Chaplin est le sociologue des commencements de l'Amérique. Comme Simmel, il s'intéresse aux pauvres et aux étrangers.
Hannah Arendt, autre exilée américaine, ne s'y est pas trompée. Elle décrit Charlot comme celui qui "est au ban de la société" et qui "mène une vie qu'il ne peut pas contrôler".
Le cinéma est, dès les origines, une sociologie des images.
Le parlement des précaires est une création de Charlot. Il les représente comme nul autre car il s'emploie à garder l'équilibre quand tout conspire pour le mettre à terre. S'efforcer d'apparaître veut dire trouver le fil suspendu dans le vide sur lequel il est encore permis de s'aventurer et de marcher, se créer une zone aménageable.
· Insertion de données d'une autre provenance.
-- ==== Sys2Proof/Certificates/Slice0/Obligations.lean ====
section
/-! DEFINITION. The statements about the model, from the spec's numbered rules. Where a statement rests on a choice that the
spec marks as its own (a decision D<n> or a derived rule), or on a choice of the model's, its docstring says so. A step of an
agent is its move at the front of the schedule, and the schedule, the event history and the list of outcomes are the model's
fields (notes/assumptions/1 and 24). That a unit's arrival and the reads that follow it are one step of `exec` is the model's
choice too (notes/assumptions/11). -/

open Sys2Proof Sys2Proof.Machine Sys2Proof.Safety

/-! ### FrameCodec -/

/-- R110: `checksum(xs)` hands the host the XOR-fold of `0xFF` with every byte, in every state, and changes nothing else of
the state; the fold of the empty sequence is the seed, the order of the bytes does not matter, two equal bytes cancel, and
a sequence followed by its own checksum folds to zero. -/
def Obligations.ChecksumAnswersTheXorFold : Prop :=
  (∀ (xs : List Byte) (s : State), exec (.checksum xs) s =
    .next { s with outlog := s.outlog ++ [.ok (.byte (xs.foldl (fun a x => a ^^^ x) 0xFF#8))] }) ∧
  checksumOf [] = 0xFF#8 ∧
  (∀ xs ys : List Byte, xs.Perm ys → checksumOf xs = checksumOf ys) ∧
  (∀ a : Byte, checksumOf [a, a] = 0xFF#8) ∧
  (∀ xs : List Byte, checksumOf (xs ++ [checksumOf xs]) = 0x00#8)

/-- R112 with R82 and R86 (LEN is decision D1): `encode` of a payload inside its domain hands the host
`SOF, LEN, TYPE, payload, CHECKSUM`, `n + 4` bytes, with LEN the number `n + LEN_BIAS`, in every state, and changes nothing
else. -/
def Obligations.EncodeAnswersTheFrame : Prop :=
  ∀ (t : Byte) (p : List Byte) (s : State), p.length ≤ 255 - s.par.lenBias.toNat →
    ∃ len chk : Byte,
      exec (.encode t p) s =
        .next { s with outlog := s.outlog ++ [.ok (.bytes ([0x01#8, len, t] ++ p ++ [chk]))] } ∧
      len.toNat = p.length + s.par.lenBias.toNat ∧
      chk = (len :: t :: p).foldl (fun a x => a ^^^ x) 0xFF#8

/-- R113 to R116 (decisions D1, D2, D4, D33): `decode` answers in every state, by the tests `Truncated`, `ChecksumMismatch`,
`TooShort` in that order, on the LEN byte and the `LEN + 2 - LEN_BIAS` bytes after it; a body that passes all three gives its type, its payload and the bytes consumed. The
errors carry the bytes read, and nothing else of the state changes. -/
def Obligations.DecodeAnswersByItsTests : Prop :=
  (∀ s : State, exec (.decode []) s = .next { s with outlog := s.outlog ++ [.err .truncated []] }) ∧
  ∀ (len : Byte) (rest : List Byte) (s : State), ∃ r : OpResult,
    exec (.decode (len :: rest)) s = .next { s with outlog := s.outlog ++ [r] } ∧
    let k := len.toNat + 2 - s.par.lenBias.toNat
    let body := rest.take k
    let fold := (len :: body).foldl (fun a x => a ^^^ x) 0xFF#8
    (rest.length < k → r = .err .truncated rest) ∧
    (k ≤ rest.length → fold ≠ 0x00#8 → r = .err .checksumMismatch body) ∧
    (k ≤ rest.length → fold = 0x00#8 → k < 2 → r = .err .tooShort body) ∧
    (k ≤ rest.length → fold = 0x00#8 → 2 ≤ k →
      ∃ t p chk, body = t :: p ++ [chk] ∧ r = .ok (.frame t p (1 + k)))

/-- R117 (derived): for every type byte and every payload that fits, `encode` answers a frame `F` whose byte 0 is `SOF`,
whose other bytes fold to zero, and `decode` of those other bytes answers the type, the payload and `len(P) + 3`. -/
def Obligations.DecodeInvertsEncode : Prop :=
  ∀ (t : Byte) (p : List Byte) (s : State), p.length ≤ maxPayload s.par.lenBias → ∃ f : List Byte,
    exec (.encode t p) s = .next { s with outlog := s.outlog ++ [.ok (.bytes (Config.sof :: f))] } ∧
    checksumOf f = 0x00#8 ∧
    exec (.decode f) s = .next { s with outlog := s.outlog ++ [.ok (.frame t p (p.length + 3))] }

/-- R118 (a) (derived; it narrows the source's property, conflict C3): one byte of an encoded frame at offset 2 or later
(TYPE, payload or CHECKSUM) replaced by any other value makes `decode` answer `ChecksumMismatch` with the body read. -/
def Obligations.OneCorruptByteIsDetected : Prop :=
  ∀ (t : Byte) (p f : List Byte) (i : Nat) (v : Byte) (s : State),
    encodeFrame s.par.lenBias t p = some f → 2 ≤ i → i < f.length → f[i]? ≠ some v →
    exec (.decode ((f.set i v).drop 1)) s =
      .next { s with outlog := s.outlog ++ [.err .checksumMismatch ((f.set i v).drop 2)] }

/-! ### Encoding -/

/-- R81, R84, R85, R95, R97 and R200 to R213: for every well-formed instruction of the table, under either `LEN_BIAS`, the
decoder reads the instruction back from its image, every operand included. -/
def Obligations.DecodingAnImageGivesTheInstruction : Prop :=
  ∀ (b : LenBias) (i : Instr), wellFormed b i = true → decodeImage b (imageOf i) = .ok i

/-- R81, R84, R85 and R97, the other direction: link bytes or payload bytes that decode to an instruction are exactly that
instruction's bytes, so no two images of one kind mean the same instruction, and no byte is dropped. R97 matches a command by
byte 0 alone: that a listed opcode with arguments of another shape is no row of the table is the model's choice
(notes/assumptions/33), and so is the empty payload of a frame whose LEN leaves no room for TYPE and CHECKSUM
(notes/assumptions/17). -/
def Obligations.DecodedBytesAreTheImage : Prop :=
  ∀ (b : LenBias) (bytes : List Byte) (i : Instr),
    (decodeImage b (.link bytes) = .ok i → imageOf i = .link bytes ∧ wellFormed b i = true) ∧
    (decodeImage b (.command bytes) = .ok i → imageOf i = .command bytes)
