/-- A reply with an empty payload, one with a bad checksum, one of a single byte, and an error. -/
theorem witness_CallResolvesItsReply :
    ({ st .idle [] [.host] with exch := some ⟨.reply, some (.ok (.received [0x01#8, 0xFC#8] true))⟩ } : State).job = none ∧
    ({ st .idle [] [.host] with exch := some ⟨.reply, some (.ok (.received [] false))⟩ } : State).phase = .idle ∧
    ([0xFE#8] : List Byte).length < 2 ∧
    ({ st .idle [] [.host] with exch := some ⟨.reply, some (.err .frameSyncTimeout [])⟩ } : State).sched = [.host] := by decide

theorem witness_AwaitCallbackIsReceiveFrame :
    (st .idle [] [.start (.awaitCallback 3000)]).sched = [.start (.awaitCallback 3000)] ∧ (st .idle [] []).exch = none ∧
    ({ st .idle [] [.host] with exch := some ⟨.callback, some (.err .frameSyncTimeout [])⟩ } : State).job = none := by decide

/-- A busy block; a `call` of the host's own; an operation that begins; and one that goes on, to a `call`, to an `await`, and to
its end. -/
theorem witness_HostOperationsRunByTheirActs :
    (st .recvAck [] [.start .identify]).phase ≠ .idle ∧
    encodeFrame par2.lenBias 0x00#8 [0x20#8] = some [0x01#8, 0x03#8, 0x00#8, 0x20#8, 0xDC#8] ∧
    (st .idle [] [.start .identify]).phase = .idle ∧ (st .idle [] [.start .identify]).exch = none ∧
    jobBegin par2 .identify = some (.identify, .call [0x29#8] true 5000) ∧
    channelNext (.handshake false 5000) (.ok (.acknowledged 1 .first)) = .resolved (.ok (.reply none)) ∧
    jobNext par2 (.factoryReset 9) (.ok (.reply none)) = (.softReset 9, .call [0x08#8] false 5000) ∧
    jobNext par2 (.softReset 9) (.ok (.reply none)) = (.resetCallback, .await 9) ∧
    jobNext par2 .writeByte (.ok (.reply (some [0x2D#8, 0x00#8]))) = (.writeByte, .done (.err .writeFailed [])) := by decide

/-- A payload that fits no frame. -/
theorem witness_HostOperationsRunByTheirActs_long : encodeFrame par2.lenBias 0x00#8 (zeros 254) = none := by
  simp [encodeFrame, maxPayload, zeros_length, par2, LenBias.toNat]

theorem witness_WriteByteFailsOnAZeroStatus :
    ({ st .idle [] [.host] with
        job := some .writeByte
        exch := some ⟨.reply, some (.ok (.received [0x01#8, 0x2D#8, 0x00#8, 0xD2#8] true))⟩ } : State).phase = .idle := by decide

/-- Of two chunks the first, which another follows, and the last. -/
theorem witness_FillWritesSixteenByteChunksInOrder :
    par2.chunkMax = 16 ∧ 0 < 2 ∧ 0 + 1 < 2 ∧ 1 < 2 ∧ 1 + 1 = 2 ∧ (0x01#8 : Byte) ≠ 0x00#8 := by decide

/-- The echo check is a free function, so one of the two clauses about it holds of every response. -/
theorem witness_ReadRangeReadsInChunks : par2.chunkMax = 16 ∧ (0 : Nat) < 1 ∧ (0x0000#16 : BitVec 16) = 0#16 ∧ 0xFFFF#16 ≠ 0#16 ∧
    (Config.nvmEchoOk [0x2A#8] [0x2A#8] = false ∨ Config.nvmEchoOk [0x2A#8] [0x2A#8] = true) :=
  ⟨rfl, Nat.one_pos, rfl, by decide, by cases Config.nvmEchoOk [0x2A#8] [0x2A#8] <;> simp⟩

theorem witness_WriteRangeWritesInChunks : par2.chunkMax = 16 ∧ ([0xFF#8] : List Byte) ≠ [] ∧ (0xFF#8 : Byte) ≠ 0x00#8 := by
  decide

/-- A state in a send phase that meets the invariant. -/
theorem witness_StateInv : StateInv (sending .sendWait1 1 1500 [0x33#8] []) :=
  ⟨rfl, fun p hp => (by cases hp; rfl), ⟨fun h => (nomatch h), fun h => (nomatch h)⟩, fun c hc => (nomatch hc), rfl,
    fun h => (nomatch h)⟩

theorem witness_EveryStepKeepsTheInvariant : StateInv (sending .sendWait1 1 1500 [0x33#8] []) ∧
    (sending .sendWait1 1 1500 [0x33#8] []).pend.isSome = true ∧
    seen (step (sending .sendWait1 1 1500 [0x33#8] [])) = some (.sendBackoff, [], [0x06#8], []) :=
  ⟨witness_StateInv, by decide⟩

theorem witness_HistoriesOnlyGrow :
    seen (step (st .recvSync [0x33#8] [.transport])) = some (.recvSync, [], [], []) := by decide

theorem witness_OnlyAckAndTheFrameAreTransmitted :
    seen (step (sending .sendStart 0 0 [0x33#8] [.transport])) =
      some (.sendWait1, [], [0x06#8, 0x01#8, 0x03#8, 0x00#8, 0x20#8, 0xDC#8], []) := by decide

theorem witness_PendingFrameNeverChanges : StateInv (sending .sendWait1 1 1500 [0x33#8] []) ∧
    (sending .sendWait1 1 1500 [0x33#8] []).pend = some ⟨[0x01#8, 0x03#8, 0x00#8, 0x20#8, 0xDC#8], 1, 1500⟩ ∧
    seen (step (sending .sendWait1 1 1500 [0x33#8] [])) = some (.sendBackoff, [], [0x06#8], []) :=
  ⟨witness_StateInv, rfl, by decide⟩

theorem witness_NothingIsReadWhereNothingIsReadable :
    seen (step (st .idle [] [.peer [0x01#8]])) = some (.idle, [0x01#8], [], []) ∧
    seen (step (st .recvAck [0x33#8] [.transport])) = some (.idle, [0x33#8], [0x06#8], [.ok (.received [] false)]) ∧
    seen (step (sending .sendBackoff 1 1001 [0x33#8] [.transport])) = some (.sendBackoff, [0x33#8], [], []) ∧
    seen (step (st .recvSync [0x33#8, 0x44#8] [.transport])) = some (.recvSync, [0x44#8], [], []) ∧
    seen (step (st .syncOnly [0x33#8] [])) = some (.syncOnly, [], [], []) ∧
    seen (step (st .recvSync [] [.fetch (.link [0x33#8])])) = some (.recvSync, [], [], []) ∧
    seen (step (st .recvSync [] [.fetch (.operation .ack)])) = some (.recvSync, [], [], []) ∧
    seen (step (sending .sendStart 0 0 [0x33#8] [.fetch (.operation .drain)])) =
      some (.sendWait1, [], [0x06#8, 0x01#8, 0x03#8, 0x00#8, 0x20#8, 0xDC#8], []) :=
  ⟨by decide, by decide, by decide, by decide, by decide, by decide, by decide, by decide⟩

theorem witness_OnlyTheTablesTransitions :
    seen (step (sending .sendWait2N 2 1500 [0x33#8] [.transport])) = some (.idle, [], [], [.err .noAcknowledgment []]) ∧
    (sending .sendWait2N 2 1500 [0x33#8] [.transport]).sched.head? = some .transport := by decide

theorem witness_OperationsEndWithOneOutcome :
    seen (step (st .syncOnly [0x01#8] [.transport])) = some (.idle, [], [], [.ok .unit]) ∧
    (st .syncOnly [0x01#8] [.transport]).phase ≠ .idle := by decide

theorem witness_FlagsAreWrittenInOnePhaseOnly :
    seen (step (st .sendStart [0x33#8] [.transport])) = some (.sendWait1, [], [0x06#8], []) ∧
    (st .sendStart [0x33#8] [.transport]).phase ≠ .recvAck ∧ (st .recvAck [] [.transport]).phase ≠ .sendStart := by decide

/-- No garbage at all, and V42. -/
theorem witness_SyncConsumesExactlyTheGarbage :
    ((0x01#8 : Byte) ∉ ([] : List Byte)) ∧ ((0x01#8 : Byte) ∉ [0x00#8, 0xFF#8, 0x06#8, 0x15#8]) ∧
    (st .idle [0x00#8, 0xFF#8, 0x06#8, 0x15#8, 0x01#8, 0x03#8]
      (.fetch (.operation (.syncToFrameStart 100)) :: List.replicate 5 .transport)).exch = none := by decide
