/-! ## The fan control loop -/

/-- The baseline of a well-formed stage table: the first stage's minimum at and below its temperature, the
interpolation inside a stage, the lower stage's maximum in a gap, the last stage's maximum at and above its
temperature (R213). -/
def Obligations.BaselineSpeed : Prop :=
  ∀ (tbl : List Stage) (t : Int), stagesWf tbl = true →
    (∀ st rest, tbl = st :: rest → t ≤ s16 st.tmin → pwl tbl t = st.smin.toNat)
      ∧ (∀ st ∈ tbl, s16 st.tmin ≤ t → t < s16 st.tmax →
          pwl tbl t = st.smin.toNat
            + ((t - s16 st.tmin) * ((st.smax.toNat : Int) - st.smin.toNat)) / (s16 st.tmax - s16 st.tmin))
      ∧ (∀ l a b r, tbl = l ++ a :: b :: r → s16 a.tmax ≤ t → t < s16 b.tmin → pwl tbl t = a.smax.toNat)
      ∧ ∀ l st, tbl = l ++ [st] → s16 st.tmax ≤ t → pwl tbl t = st.smax.toNat

/-- The baseline of a well-formed stage table never falls when the temperature rises, over the whole range
of temperatures (R216). -/
def Obligations.BaselineSpeedIsMonotone : Prop :=
  ∀ (tbl : List Stage) (t u : Int), stagesWf tbl = true → t ≤ u → pwl tbl t ≤ pwl tbl u

/-- FAN_TICK stores the target: baseline for the detected line and the selected temperature, load term above
its threshold and line-voltage term, both Q12, clamped to the maximum RPM (R212, R214, R215, R216). -/
def Obligations.FanTickStoresTarget : Prop :=
  ∀ s : State, s.cfg.wf = true → ∃ t, exec .fanTick s = .next t
    ∧ (let temp := match s.cfg.fanTsrc with
        | .amb => s16 (s.rd tAmb)
        | .hot => s16 (s.rd tHot)
        | .diff => max (s16 (s.rd tHot) - s16 (s.rd tAmb)) 0
      let table := if s.bit sysIn bLineHigh then s.cfg.stgHi else s.cfg.stgLo
      let load := if s.rdNat loadMeas > s.cfg.loadThr.toNat then
          ((s.rdNat loadMeas - s.cfg.loadThr.toNat) * s.cfg.loadSlope.toNat) >>> 12 else 0
      let vin := if s.cfg.fanVinEn then (s.rdNat vinMeas * s.cfg.vinSlope.toNat) >>> 12 else 0
      (t.rdNat fanTarget : Int) = min (pwl table temp + load + vin) s.cfg.fanRpmMax.toNat)

/-- FAN_TICK, for every fan: the override word, the two status bits, the effective speed, the error against
the fastest fan, the step of its band, the clamp and the forced duties; and everything it leaves alone
(R211, R217 to R223). -/
def Obligations.FanTickDrivesEveryFan : Prop :=
  ∀ (s : State) (meas : Nat), s.cfg.wf = true →
    (∀ k, k < s.cfg.nfan → s.rdNat (fanAddr k .speed) ≤ meas) →
    (∃ k, k < s.cfg.nfan ∧ s.rdNat (fanAddr k .speed) = meas) →
    ∃ t, exec .fanTick s = .next t ∧ t.result = .none ∧ outsideKept s t ∧ latchedFrom s t
      ∧ (∀ a, a ≠ fanTarget → a ≠ fltLat →
          (∀ i, i < s.cfg.nfan → a ≠ fanAddr i .ovr ∧ a ≠ fanAddr i .stat ∧ a ≠ fanAddr i .duty) →
          t.rd a = s.rd a)
      ∧ ∀ i, i < s.cfg.nfan →
        let tgt := t.rdNat fanTarget
        let o := s.rdNat (fanAddr i .ovr)
        let wins := s.bit sysIn bDbgUnlocked && decide (o * s.cfg.fanRpmMax.toNat > tgt * s.cfg.dutyFull.toNat)
        let eff := if wins then min (o * s.cfg.fanRpmMax.toNat / s.cfg.dutyFull.toNat) 65535 else tgt
        let err : Int := (eff : Int) - meas
        let d : Int :=
          if err > s.cfg.errBig.toNat then s.cfg.stepBig.toNat
          else if err > s.cfg.errMid.toNat then s.cfg.stepMid.toNat
          else if err > 0 then s.cfg.stepSmall.toNat
          else if err < 0 then -(s.cfg.stepDn.toNat : Int)
          else 0
        let lo : Int := if (∃ k, k < s.cfg.nfan ∧ t.bit (fanAddr k .stat) bOvrAct = true) then 0
          else s.cfg.dutyFloor.toNat
        t.rd (fanAddr i .ovr) = (if s.bit sysIn bDbgUnlocked then s.rd (fanAddr i .ovr) else 0)
          ∧ t.bit (fanAddr i .stat) bOvrAct = wins
          ∧ t.bit (fanAddr i .stat) bIo = s.bit tachLvl i
          ∧ bitsKept s t (fanAddr i .stat) [bOvrAct, bIo]
          ∧ (if s.bit sysIn bBootMode then t.rd (fanAddr i .duty) = s.cfg.dutyBoot
            else if s.bit sysIn bAcLoss then t.rd (fanAddr i .duty) = s.cfg.dutyAcloss
            else (t.rdNat (fanAddr i .duty) : Int)
              = min (max ((s.rdNat (fanAddr i .duty) : Int) + d) lo) s.cfg.dutyMax.toNat)

/-- In a run that keeps the ownership convention every duty stays in 0..DUTY_FULL (R54, R222). -/
def Obligations.DutiesStayInRange : Prop :=
  ∀ (s t : State), stepConforms s →
    dutiesInRange s → step s = .next t → dutiesInRange t

/-- TACH_PULSE counts one pulse of a fan that exists, saturating, and leaves everything else; a fan that
does not exist makes the word illegal (R114, R230). -/
def Obligations.TachPulseCounts : Prop :=
  ∀ (s : State) (i : Fin 4),
    (i.val < s.cfg.nfan → ∃ t, exec (.tachPulse i) s = .next t ∧ t.result = .none ∧ outsideKept s t
      ∧ t.rdNat (fanAddr i .pulse) = min (s.rdNat (fanAddr i .pulse) + 1) 65535
      ∧ latchedFrom s t ∧ wordsKept s t [fanAddr i .pulse, fltLat])
    ∧ (s.cfg.nfan ≤ i.val → exec (.tachPulse i) s = .refused (.noSuchFan i))

/-- FANSTAT_TICK, for every fan: the speed of the window, the pulse count cleared, the three counters, and
the status bits while INPUT_OK; and everything it leaves alone (R231, R232, R233). -/
def Obligations.FanstatTickJudgesEveryFan : Prop :=
  ∀ s : State, s.cfg.wf = true → ∃ t, exec .fanstatTick s = .next t ∧ t.result = .none ∧ outsideKept s t
    ∧ latchedFrom s t
    ∧ (∀ a, a ≠ fltLat →
        (∀ i, i < s.cfg.nfan → a ≠ fanAddr i .pulse ∧ a ≠ fanAddr i .speed ∧ a ≠ fanAddr i .warnCnt
          ∧ a ≠ fanAddr i .failCnt ∧ a ≠ fanAddr i .okCnt ∧ a ≠ fanAddr i .stat) → t.rd a = s.rd a)
    ∧ ∀ i, i < s.cfg.nfan →
      let spd := min (s.rdNat (fanAddr i .pulse) * s.cfg.tachScale.toNat) 65535
      let w := if spd < s.cfg.warnThr.toNat then min (s.rdNat (fanAddr i .warnCnt) + 1) 65535 else 0
      let f := if spd < s.cfg.failThr.toNat then min (s.rdNat (fanAddr i .failCnt) + 1) 65535 else 0
      let k := if spd > s.cfg.recovThr.toNat then min (s.rdNat (fanAddr i .okCnt) + 1) 65535 else 0
      t.rdNat (fanAddr i .speed) = spd ∧ t.rdNat (fanAddr i .pulse) = 0
        ∧ t.rdNat (fanAddr i .warnCnt) = w ∧ t.rdNat (fanAddr i .failCnt) = f ∧ t.rdNat (fanAddr i .okCnt) = k
        ∧ bitsKept s t (fanAddr i .stat) [bWarn, bFail]
        ∧ t.bit (fanAddr i .stat) bWarn =
            (if s.bit sysIn bInputOk then
              !decide (s.cfg.mOk.toNat ≤ k) && (s.bit (fanAddr i .stat) bWarn || decide (s.cfg.nWarn.toNat ≤ w))
            else s.bit (fanAddr i .stat) bWarn)
        ∧ t.bit (fanAddr i .stat) bFail =
            (if s.bit sysIn bInputOk then
              !decide (s.cfg.mOk.toNat ≤ k) && (s.bit (fanAddr i .stat) bFail || decide (s.cfg.nFail.toNat ≤ f))
            else s.bit (fanAddr i .stat) bFail)

/-- In one window a set and the clear never fire together: a recovered window has zeroed the other two
counters, so the order of the three judgments is immaterial (R232). -/
def Obligations.JudgmentsAreExclusive : Prop :=
  ∀ (s t : State) (i : Nat), s.cfg.wf = true → i < s.cfg.nfan → exec .fanstatTick s = .next t →
    s.cfg.mOk.toNat ≤ t.rdNat (fanAddr i .okCnt) →
      t.rdNat (fanAddr i .warnCnt) < s.cfg.nWarn.toNat ∧ t.rdNat (fanAddr i .failCnt) < s.cfg.nFail.toNat

/-- A failed fan does not stop the loops. In two states that differ only in status words and judgment counters
FAN_TICK leaves every other word the same, and the same OVR_ACT and IO bits of the status words. In two
states that differ only inside the fan records SEQ_TICK leaves every word outside them the same (R234). -/
def Obligations.FanHealthDoesNotReachControl : Prop :=
  ∀ s u : State, s.cfg = u.cfg → s.cfg.wf = true →
    ((∀ a, (∀ i, i < s.cfg.nfan → a ≠ fanAddr i .stat ∧ a ≠ fanAddr i .warnCnt ∧ a ≠ fanAddr i .failCnt
          ∧ a ≠ fanAddr i .okCnt) → s.rd a = u.rd a) →
      ∃ t v, exec .fanTick s = .next t ∧ exec .fanTick u = .next v
        ∧ (∀ a, (∀ i, i < s.cfg.nfan → a ≠ fanAddr i .stat ∧ a ≠ fanAddr i .warnCnt ∧ a ≠ fanAddr i .failCnt
          ∧ a ≠ fanAddr i .okCnt) → t.rd a = v.rd a)
        ∧ ∀ i, i < s.cfg.nfan → t.bit (fanAddr i .stat) bOvrAct = v.bit (fanAddr i .stat) bOvrAct
          ∧ t.bit (fanAddr i .stat) bIo = v.bit (fanAddr i .stat) bIo)
    ∧ ((∀ a, inFanRecord s.cfg a = false → s.rd a = u.rd a) →
      ∃ t v, exec .seqTick s = .next t ∧ exec .seqTick u = .next v
        ∧ ∀ a, inFanRecord s.cfg a = false → t.rd a = v.rd a)

/-! ## Liveness -/

/-- LIVE_TICK: each counter down by one and holding at 0; a counter at 0 after that sets its peer's two
bits, and COM_FAULT while VIN_OK; no bit of COM_STAT is cleared; then the latch rule (R16, R195, R196). -/
def Obligations.LiveTickCountsDown : Prop :=
  ∀ s : State, ∃ t, exec .liveTick s = .next t ∧ t.result = .none ∧ outsideKept s t
    ∧ (∀ p, t.rdNat (liveCnt p) = s.rdNat (liveCnt p) - 1
        ∧ t.bit comStat (bUartFail p) = (s.bit comStat (bUartFail p) || decide (t.rdNat (liveCnt p) = 0))
        ∧ t.bit comStat (bNoData p) = (s.bit comStat (bNoData p) || decide (t.rdNat (liveCnt p) = 0)))
    ∧ (t.bit comStat bComFault = true ↔ s.bit comStat bComFault = true
        ∨ (s.bit sysIn bVinOk = true ∧ ∃ p, t.rdNat (liveCnt p) = 0))
    ∧ bitsKept s t comStat [bUartFail .pri, bNoData .pri, bUartFail .sec, bNoData .sec, bComFault]
    ∧ latchedFrom s t ∧ wordsKept s t [comStat, liveCnt .pri, liveCnt .sec, fltLat]

/-- With the counter at N and no frame drained, the N-th LIVE_TICK reports the peer failed; before it the
two bits are as they were (R197). -/
def Obligations.SilentPeerIsReportedAtTheNthTick : Prop :=
  ∀ (s : State) (p : Peer) (n : Nat), ∃ t, perform (repeatOp n .liveTick) s = .next t
    ∧ t.rdNat (liveCnt p) = s.rdNat (liveCnt p) - n
    ∧ (n < s.rdNat (liveCnt p) → t.bit comStat (bUartFail p) = s.bit comStat (bUartFail p)
        ∧ t.bit comStat (bNoData p) = s.bit comStat (bNoData p))
    ∧ (1 ≤ n → s.rdNat (liveCnt p) ≤ n →
        t.bit comStat (bUartFail p) = true ∧ t.bit comStat (bNoData p) = true)

/-- In a run that keeps the ownership convention LIVE_CNT, SEQ_DLY_CNT and the debounce counters keep to their
limits (R311), SEQ_RETRY_CNT to RETRY_BUDGET (R264), FAN_TARGET to FAN_RPM_MAX (R50, R216), and the two
failure bits of each peer stay equal (R198). -/
def Obligations.CountersStayInRange : Prop :=
  ∀ (s t : State), stepConforms s →
    countersInRange s ∧ failureBitsAgree s → step s = .next t → countersInRange t ∧ failureBitsAgree t

/-! ## Frames out -/

/-- A TX_START on a link that is sending or receiving sets TX_REFUSED and changes nothing else (R192); the
latch rule at its end (R16) changes FLT_LAT in no state in which the latches agree with it. -/
def Obligations.TxStartIsRefused : Prop :=
  ∀ (s : State) (p : Peer), s.bit (frmStat p) bTxBusy = true ∨ 0 < (s.link p).rxCnt →
    ∃ t, exec (.txStart p) s = .next t ∧ t.result = .none ∧ outsideKept s t
      ∧ t.bit (frmStat p) bTxRefused = true ∧ bitsKept s t (frmStat p) [bTxRefused]
      ∧ latchedFrom s t ∧ (latchesAgree s → t.rd fltLat = s.rd fltLat) ∧ wordsKept s t [frmStat p, fltLat]

/-- A TX_START on a quiet link puts the outgoing frame into TXBUF[p], sets its length, zeroes the cursor and
raises TX_BUSY; nothing else changes but what the latch rule gives (R16, R190). -/
def Obligations.TxStartBuildsFrame : Prop :=
  ∀ (s : State) (p : Peer), s.cfg.wf = true → s.bit (frmStat p) bTxBusy = false → (s.link p).rxCnt = 0 →
    ∃ t, exec (.txStart p) s = .next t ∧ t.result = .none ∧ outsideKeptBut p s t
      ∧ (t.link p).txLen = s.cfg.flen (s.cfg.txLayout.get p) ∧ (t.link p).txIdx = 0
      ∧ t.bufBytes .txbuf p 0 (t.link p).txLen = outgoingFrame s p
      ∧ (∀ k, (t.link p).txLen ≤ k → t.bufByte .txbuf p k = s.bufByte .txbuf p k)
      ∧ { t.link p with txbuf := (s.link p).txbuf, txLen := (s.link p).txLen, txIdx := (s.link p).txIdx }
          = s.link p
      ∧ t.bit (frmStat p) bTxBusy = true ∧ bitsKept s t (frmStat p) [bTxBusy]
      ∧ latchedFrom s t ∧ wordsKept s t [frmStat p, fltLat]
Charlot barbier parle au nom de tous ceux dont le nom est congédié de l'histoire. Il donne voix à l'absence de trace des sans-voix.
Le "care" de Charlot le barbier provient de la fragile cohabitation des vies. Cette philosophie du soin mutuel est la part injustement sacrifiée par la rationalisation des économies et la mécanisation des sociétés.
Il existe, après Platon, un art de l'invisibilité qui s'appelle Chaplin. Si Gygès, grâce à l'anneau, au début du livre II de La République, découvre qu'il peut grâce à une bague découverte par hasard devenir invisible, voler, tuer, donner libre cours à tous ses désirs et ainsi exercer grâce à l'invisibilité un pouvoir sur les autres, une manière de gouverner les autres sans se gouverner soi-même, l'invisibilité de Charlot ne relève absolument pas de ce pouvoir sur les autres. Elle est, tout au contraire, repliée sur son absence de pouvoir.
Je nomme hypothèse démocratique l'idée que la contestation des normes du commun est justement ce qui rend le monde encore plus commun. Charlot est l'homme de cette hypothèse.
Dans le monde rêvé de Chaplin, les vies bucolisent après le travail, s'attardent dans la douceur et la bonne humeur des cartes postales d'autrefois. C'est une sorte de paradis rousseautiste où tout est à sa place mais où rien n'est en excès.
Charlot est bien le témoin précaire des vies minuscules. Il voit passer tout le monde dans son salon et tout ce monde forme un monde, le monde de celles et de ceux qui refusent de disparaître.